If Skynet doesn’t scare you, I don’t know what will. But let’s get back to a less evil artificial intelligence.

AI has a long, storied history, which you can read about here. But I’ll be picking up on the topic from even earlier, a 1957 movie and a favorite of mine, Desk Set.

Worrying about artificial intelligence, circa 1957

The film is classified as a romcom according to IDMB (or is it IMDB’s AI deciding what to tag it?), but it’s really much more than that. Taking place in the reference department of a library, we are introduced to a group of women whose job it is to pick up the phone, research facts, and answer questions on a wide array of topics. If that sounds inefficient, that is because it is, leading the president of the library to hire a methods engineer and efficiency expert to replace the reference department with an AI computer. A romantic hour later, the AI is programmed, installed, and production ready. Unfortunately, the AI ends up having trouble answering customer calls, and is later ‘upgraded’ back to the women who used to work in the reference department in the first place.

With the beautiful bias of hindsight, we know what actually killed the reference department were search engines like Google, not AI. The point of bringing this example up was to show that AI-ludditry is nothing new. What actually disrupts your job may not be what you think will disrupt your job. Outkast taught us that in the wonderfully deep lyrics of Ms. Jackson:

“You can plan a pretty picnic, but you can’t predict the weather”

Which leads me back to Skynet and evil AI. Why are so many people so paranoid about a strong AI breaking out of the box and taking over? My gut reaction to an evil strong AI is to ask if there has been any historical precedent for technology turning bad to hurt humans. Granted, there has never been such powerful AI tech as there is today, but nonetheless, the question stands. And besides, why does a strong AI have to be bad? It could turn out to be good just as it could evil. Innocent until proven guilty.

The next logical pattern to start pondering is as follows. Okay, so someone created an evil AI — what are the realities of such a situation? The human brain uses 20 Watts to operate, which is extremely efficient and so far non-reproducible in non-humans. Meanwhile, the Google computer (AlphaGo) that beat Lee Sedol in a game of G0 used approximately one Megawatt. That is 50,000 the energy consumption a human brain uses, and we’re only talking about a board game (a complex game, but still a game without the external factors of a real environment). Thus, the question becomes slightly different — is there enough computing power in the world for an evil AI to achieve world dominance?
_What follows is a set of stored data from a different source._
-- ==== Sys2Proof/Machine/Step.lean ====
section
/-! DEFINITION. One step of the block: the command at the front of the queue, or, on an empty queue, one nanosecond
of the 100 MHz reference. -/

namespace Sys2Proof.Machine

/-- What a nanosecond brings to the memory, whose fills arrive and whose cells fail in their own time: nothing, the fills in flight of
one suit, or an error in one HBM cell of a suit with power, by free choice (DESIGN CHOICE, assumption 88). -/
def State.memoryTime (s : State) : State :=
  let n := s.fresh
  let s1 := s.spend
  match n % 4 with
  | 1 => s1.landFills (n / 4 % 4) fun _ => true
  | 2 =>
    let k := n / 4 % 2 ^ 34
    if (s.suit (k / 2 ^ 32)).powered then s1.putError k (n / 2 ^ 36 % 3) (n / 2 ^ 38 % 4) (bit n 40) else s1
  | _ => s1

/-- One nanosecond of the 100 MHz reference, or of the oscillator that replaces it (R32): the timebase, once it has started, counts
it, interpolated between edges (R29). -/
def State.tick (s : State) : State :=
  { s.memoryTime with time := if s.ctl.timeOn then s.time + 1 else s.time, clock := s.clock + 1 }

/-- The command at the front of the queue acts on the state with the queue's rest. On an empty queue the block takes
no command and one nanosecond passes (DESIGN CHOICE, assumption 1). -/
def step (s : State) : Host.Outcome State Fault Refusal :=
  match s.pending with
  | [] => .next s.tick
  | c :: rest => exec c { s with pending := rest }

/-- The state with the command that a table word spells put at the front of its queue; a word that spells none, which
is every word of this table, leaves the state as it is. -/
def State.withFetchWord (s : State) (nbits w : Nat) : State :=
  match decodeTableWord nbits w with
  | none => s
  | some c => { s with pending := c :: s.pending }

end Sys2Proof.Machine
end

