-- ==== Sys2Proof/Certificates/Slice0/Obligations.lean ====
section
/-! DEFINITION. The statements: what the commands of the Greant do, family by family. -/

open Sys2Proof Sys2Proof.Machine

/-! ## The sequencer (chapter 2) -/

/-- R77, R81, R82: NOP, JUMP, LOOP and END apply their increments and leave the front of the fetch buffer; JUMP, and a
LOOP whose count does not reach zero, discard what was fetched beyond and fetch on at TARGET; END stops fetching. The Mill's LOOP
acts alike on the Mill's own loop registers. -/
def Obligations.SeqControlCommits : Prop :=
  (∀ (m : MillIx) (s : State) (va : Nat) (r : BitVec 512), s.millHead m.val 8 = .ready va r → Does (.millLoop m) s fun t =>
    let n := Record.argBits r 30 2
    let old := PMap.get 0 (s.mill m.val).loops n
    let left := (if old = 0 then max (Record.argBits r 0 28) 1 else old) - 1
    PMap.get 0 (t.mill m.val).loops n = left ∧ (left ≠ 0 → (t.mill m.val).buf = [] ∧ (t.mill m.val).fetch = Record.target r) ∧
    (left = 0 → (t.mill m.val).buf = (s.mill m.val).buf.drop 1 ∧ (t.mill m.val).fetch = (s.mill m.val).fetch)) ∧
  ∀ (h : HandIx) (s : State) (va : Nat) (r : BitVec 512),
    (s.seqReady h.val 0 = some (va, r) → Does (.seqNop h) s fun t =>
      (∀ c < 64, t.evc h.val c = s.evc h.val c + incsOf r c) ∧
      ((s.hand h.val).detour = none → (t.hand h.val).buf = (s.hand h.val).buf.drop 1) ∧
      t.reg64 (Reg.seqFetch h.val) = s.reg64 (Reg.seqFetch h.val) ∧
      Frame (SeqRegs h.val) (· = h.val) Nothing Nothing s t ∧ Quiet s t) ∧
    (s.seqReady h.val 1 = some (va, r) → Does (.seqJump h) s fun t =>
      (∀ c < 64, t.evc h.val c = s.evc h.val c + incsOf r c) ∧
      (t.hand h.val).buf = [] ∧ t.reg64 (Reg.seqFetch h.val) = Record.target r ∧
      Frame (SeqRegs h.val) (· = h.val) Nothing Nothing s t ∧ Quiet s t) ∧
    (s.seqReady h.val 2 = some (va, r) → Does (.seqLoop h) s fun t =>
      let a := Reg.loopReg h.val (Record.argBits r 30 2)
      let left := (if s.field a 0 28 = 0 then max (Record.argBits r 0 28) 1 else s.field a 0 28) - 1
      (∀ c < 64, t.evc h.val c = s.evc h.val c + incsOf r c) ∧ t.reg a = BitVec.ofNat 32 left ∧
      (left = 0 → t.reg64 (Reg.seqFetch h.val) = s.reg64 (Reg.seqFetch h.val) ∧
        ((s.hand h.val).detour = none → (t.hand h.val).buf = (s.hand h.val).buf.drop 1)) ∧
      (left ≠ 0 → t.reg64 (Reg.seqFetch h.val) = Record.target r ∧ (t.hand h.val).buf = []) ∧
      Frame (SeqRegs h.val) (· = h.val) Nothing Nothing s t ∧ Quiet s t) ∧
    (s.seqReady h.val 7 = some (va, r) → Does (.seqEnd h) s fun t =>
      (∀ c < 64, t.evc h.val c = s.evc h.val c + incsOf r c) ∧ (t.hand h.val).ended = true ∧ (t.hand h.val).buf = [] ∧
      ((s.hand h.val).detour = none → t.canFetch h.val = false))
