/-! ## State.setSuit -/

@[simp] theorem State.setSuit_pending (i : Nat) (v : Suit) : (s.setSuit i v).pending = s.pending := rfl
@[simp] theorem State.setSuit_part (i : Nat) (v : Suit) : (s.setSuit i v).part = s.part := rfl
@[simp] theorem State.setSuit_time (i : Nat) (v : Suit) : (s.setSuit i v).time = s.time := rfl
@[simp] theorem State.setSuit_clock (i : Nat) (v : Suit) : (s.setSuit i v).clock = s.clock := rfl
@[simp] theorem State.setSuit_extRef (i : Nat) (v : Suit) : (s.setSuit i v).extRef = s.extRef := rfl
@[simp] theorem State.setSuit_regs (i : Nat) (v : Suit) : (s.setSuit i v).regs = s.regs := rfl
@[simp] theorem State.setSuit_staged (i : Nat) (v : Suit) : (s.setSuit i v).staged = s.staged := rfl
@[simp] theorem State.setSuit_heldLow (i : Nat) (v : Suit) : (s.setSuit i v).heldLow = s.heldLow := rfl
@[simp] theorem State.setSuit_rs (i : Nat) (v : Suit) : (s.setSuit i v).rs = s.rs := rfl
@[simp] theorem State.setSuit_rsp (i : Nat) (v : Suit) : (s.setSuit i v).rsp = s.rsp := rfl
@[simp] theorem State.setSuit_free (i : Nat) (v : Suit) : (s.setSuit i v).free = s.free := rfl
@[simp] theorem State.setSuit_hands (i : Nat) (v : Suit) : (s.setSuit i v).hands = s.hands := rfl
@[simp] theorem State.setSuit_cores (i : Nat) (v : Suit) : (s.setSuit i v).cores = s.cores := rfl
@[simp] theorem State.setSuit_mills (i : Nat) (v : Suit) : (s.setSuit i v).mills = s.mills := rfl
@[simp] theorem State.setSuit_links (i : Nat) (v : Suit) : (s.setSuit i v).links = s.links := rfl
@[simp] theorem State.setSuit_mem (i : Nat) (v : Suit) : (s.setSuit i v).mem = s.mem := rfl
@[simp] theorem State.setSuit_poisoned (i : Nat) (v : Suit) : (s.setSuit i v).poisoned = s.poisoned := rfl
@[simp] theorem State.setSuit_hardSectors (i : Nat) (v : Suit) : (s.setSuit i v).hardSectors = s.hardSectors := rfl
@[simp] theorem State.setSuit_latent (i : Nat) (v : Suit) : (s.setSuit i v).latent = s.latent := rfl
@[simp] theorem State.setSuit_tlb (i : Nat) (v : Suit) : (s.setSuit i v).tlb = s.tlb := rfl
@[simp] theorem State.setSuit_lostPc (i : Nat) (v : Suit) : (s.setSuit i v).lostPc = s.lostPc := rfl
@[simp] theorem State.setSuit_healed (i : Nat) (v : Suit) : (s.setSuit i v).healed = s.healed := rfl
@[simp] theorem State.setSuit_pvSlots (i : Nat) (v : Suit) : (s.setSuit i v).pvSlots = s.pvSlots := rfl
@[simp] theorem State.setSuit_ddr (i : Nat) (v : Suit) : (s.setSuit i v).ddr = s.ddr := rfl
@[simp] theorem State.setSuit_ddrPoisoned (i : Nat) (v : Suit) : (s.setSuit i v).ddrPoisoned = s.ddrPoisoned := rfl
@[simp] theorem State.setSuit_reserved (i : Nat) (v : Suit) : (s.setSuit i v).reserved = s.reserved := rfl
@[simp] theorem State.setSuit_aia (i : Nat) (v : Suit) : (s.setSuit i v).aia = s.aia := rfl
@[simp] theorem State.setSuit_flash (i : Nat) (v : Suit) : (s.setSuit i v).flash = s.flash := rfl
@[simp] theorem State.setSuit_job (i : Nat) (v : Suit) : (s.setSuit i v).job = s.job := rfl
@[simp] theorem State.setSuit_colls (i : Nat) (v : Suit) : (s.setSuit i v).colls = s.colls := rfl
@[simp] theorem State.setSuit_redMem (i : Nat) (v : Suit) : (s.setSuit i v).redMem = s.redMem := rfl
@[simp] theorem State.setSuit_net (i : Nat) (v : Suit) : (s.setSuit i v).net = s.net := rfl
@[simp] theorem State.setSuit_served (i : Nat) (v : Suit) : (s.setSuit i v).served = s.served := rfl
@[simp] theorem State.setSuit_inbox (i : Nat) (v : Suit) : (s.setSuit i v).inbox = s.inbox := rfl
@[simp] theorem State.setSuit_bell (i : Nat) (v : Suit) : (s.setSuit i v).bell = s.bell := rfl
@[simp] theorem State.setSuit_sec (i : Nat) (v : Suit) : (s.setSuit i v).sec = s.sec := rfl
@[simp] theorem State.setSuit_ctl (i : Nat) (v : Suit) : (s.setSuit i v).ctl = s.ctl := rfl
@[simp] theorem State.setSuit_gov (i : Nat) (v : Suit) : (s.setSuit i v).gov = s.gov := rfl
@[simp] theorem State.setSuit_recov (i : Nat) (v : Suit) : (s.setSuit i v).recov = s.recov := rfl
@[simp] theorem State.setSuit_cfg (i : Nat) (v : Suit) : (s.setSuit i v).cfg = s.cfg := rfl
@[simp] theorem State.setSuit_scanNo (i : Nat) (v : Suit) : (s.setSuit i v).scanNo = s.scanNo := rfl

/-! ## State.spend -/

@[simp] theorem State.spend_pending : (s.spend).pending = s.pending := rfl
@[simp] theorem State.spend_part : (s.spend).part = s.part := rfl
@[simp] theorem State.spend_time : (s.spend).time = s.time := rfl
@[simp] theorem State.spend_clock : (s.spend).clock = s.clock := rfl
@[simp] theorem State.spend_extRef : (s.spend).extRef = s.extRef := rfl
@[simp] theorem State.spend_regs : (s.spend).regs = s.regs := rfl
@[simp] theorem State.spend_staged : (s.spend).staged = s.staged := rfl
@[simp] theorem State.spend_heldLow : (s.spend).heldLow = s.heldLow := rfl
@[simp] theorem State.spend_rs : (s.spend).rs = s.rs := rfl
@[simp] theorem State.spend_rsp : (s.spend).rsp = s.rsp := rfl
@[simp] theorem State.spend_hands : (s.spend).hands = s.hands := rfl
@[simp] theorem State.spend_cores : (s.spend).cores = s.cores := rfl
@[simp] theorem State.spend_mills : (s.spend).mills = s.mills := rfl
@[simp] theorem State.spend_suits : (s.spend).suits = s.suits := rfl
@[simp] theorem State.spend_links : (s.spend).links = s.links := rfl
@[simp] theorem State.spend_mem : (s.spend).mem = s.mem := rfl
@[simp] theorem State.spend_poisoned : (s.spend).poisoned = s.poisoned := rfl
@[simp] theorem State.spend_hardSectors : (s.spend).hardSectors = s.hardSectors := rfl
@[simp] theorem State.spend_latent : (s.spend).latent = s.latent := rfl
@[simp] theorem State.spend_tlb : (s.spend).tlb = s.tlb := rfl
@[simp] theorem State.spend_lostPc : (s.spend).lostPc = s.lostPc := rfl
@[simp] theorem State.spend_healed : (s.spend).healed = s.healed := rfl
@[simp] theorem State.spend_pvSlots : (s.spend).pvSlots = s.pvSlots := rfl
@[simp] theorem State.spend_ddr : (s.spend).ddr = s.ddr := rfl
@[simp] theorem State.spend_ddrPoisoned : (s.spend).ddrPoisoned = s.ddrPoisoned := rfl
@[simp] theorem State.spend_reserved : (s.spend).reserved = s.reserved := rfl
@[simp] theorem State.spend_aia : (s.spend).aia = s.aia := rfl
@[simp] theorem State.spend_flash : (s.spend).flash = s.flash := rfl
@[simp] theorem State.spend_job : (s.spend).job = s.job := rfl
@[simp] theorem State.spend_colls : (s.spend).colls = s.colls := rfl
@[simp] theorem State.spend_redMem : (s.spend).redMem = s.redMem := rfl
@[simp] theorem State.spend_net : (s.spend).net = s.net := rfl
@[simp] theorem State.spend_served : (s.spend).served = s.served := rfl
@[simp] theorem State.spend_inbox : (s.spend).inbox = s.inbox := rfl
@[simp] theorem State.spend_bell : (s.spend).bell = s.bell := rfl
@[simp] theorem State.spend_sec : (s.spend).sec = s.sec := rfl
@[simp] theorem State.spend_ctl : (s.spend).ctl = s.ctl := rfl
@[simp] theorem State.spend_gov : (s.spend).gov = s.gov := rfl
@[simp] theorem State.spend_recov : (s.spend).recov = s.recov := rfl
@[simp] theorem State.spend_cfg : (s.spend).cfg = s.cfg := rfl
@[simp] theorem State.spend_scanNo : (s.spend).scanNo = s.scanNo := rfl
By the way, I want to remind you that we’re speaking in hypotheticals here. A self-learning, cognitive, strong AI does not exist yet. The debate thus far has been around preventive measures that usually begin with “what if”. As you can probably tell now, I’m not very worried about a Skynet-esque AI. My strong suspicion is that people picture an evil AI because of all the science fiction films and novels that they read as children. But fine, let us embrace the possibility — at least for a second — that an evil AI does come into existence. Should we be spinning our wheels designing failsafes into the AI system to prevent such an outcome?

Obviously yes, we should be thinking about such remote possibilities in all system designs. But allow me to make a brief philosophical excursion on why instituting failsafes won’t rescue us from an evil AI. An artificial intelligence that turns evil is a low probability event. In other words, it’s a black swan event. And by definition, black swan events cannot be predicted in advance. It follows that designing a failsafe into the system will not prevent the evil AI from escaping, given that the definition of a black swan event is an unpredictable event. How can you take preventive measures against an unpredictable event? You can’t really.

I’ll leave off with an Alan Kay quote I’ve always enjoyed:

It’s easier to invent the future than to predict it

Go invent an AI instead of predicting the unpredictable!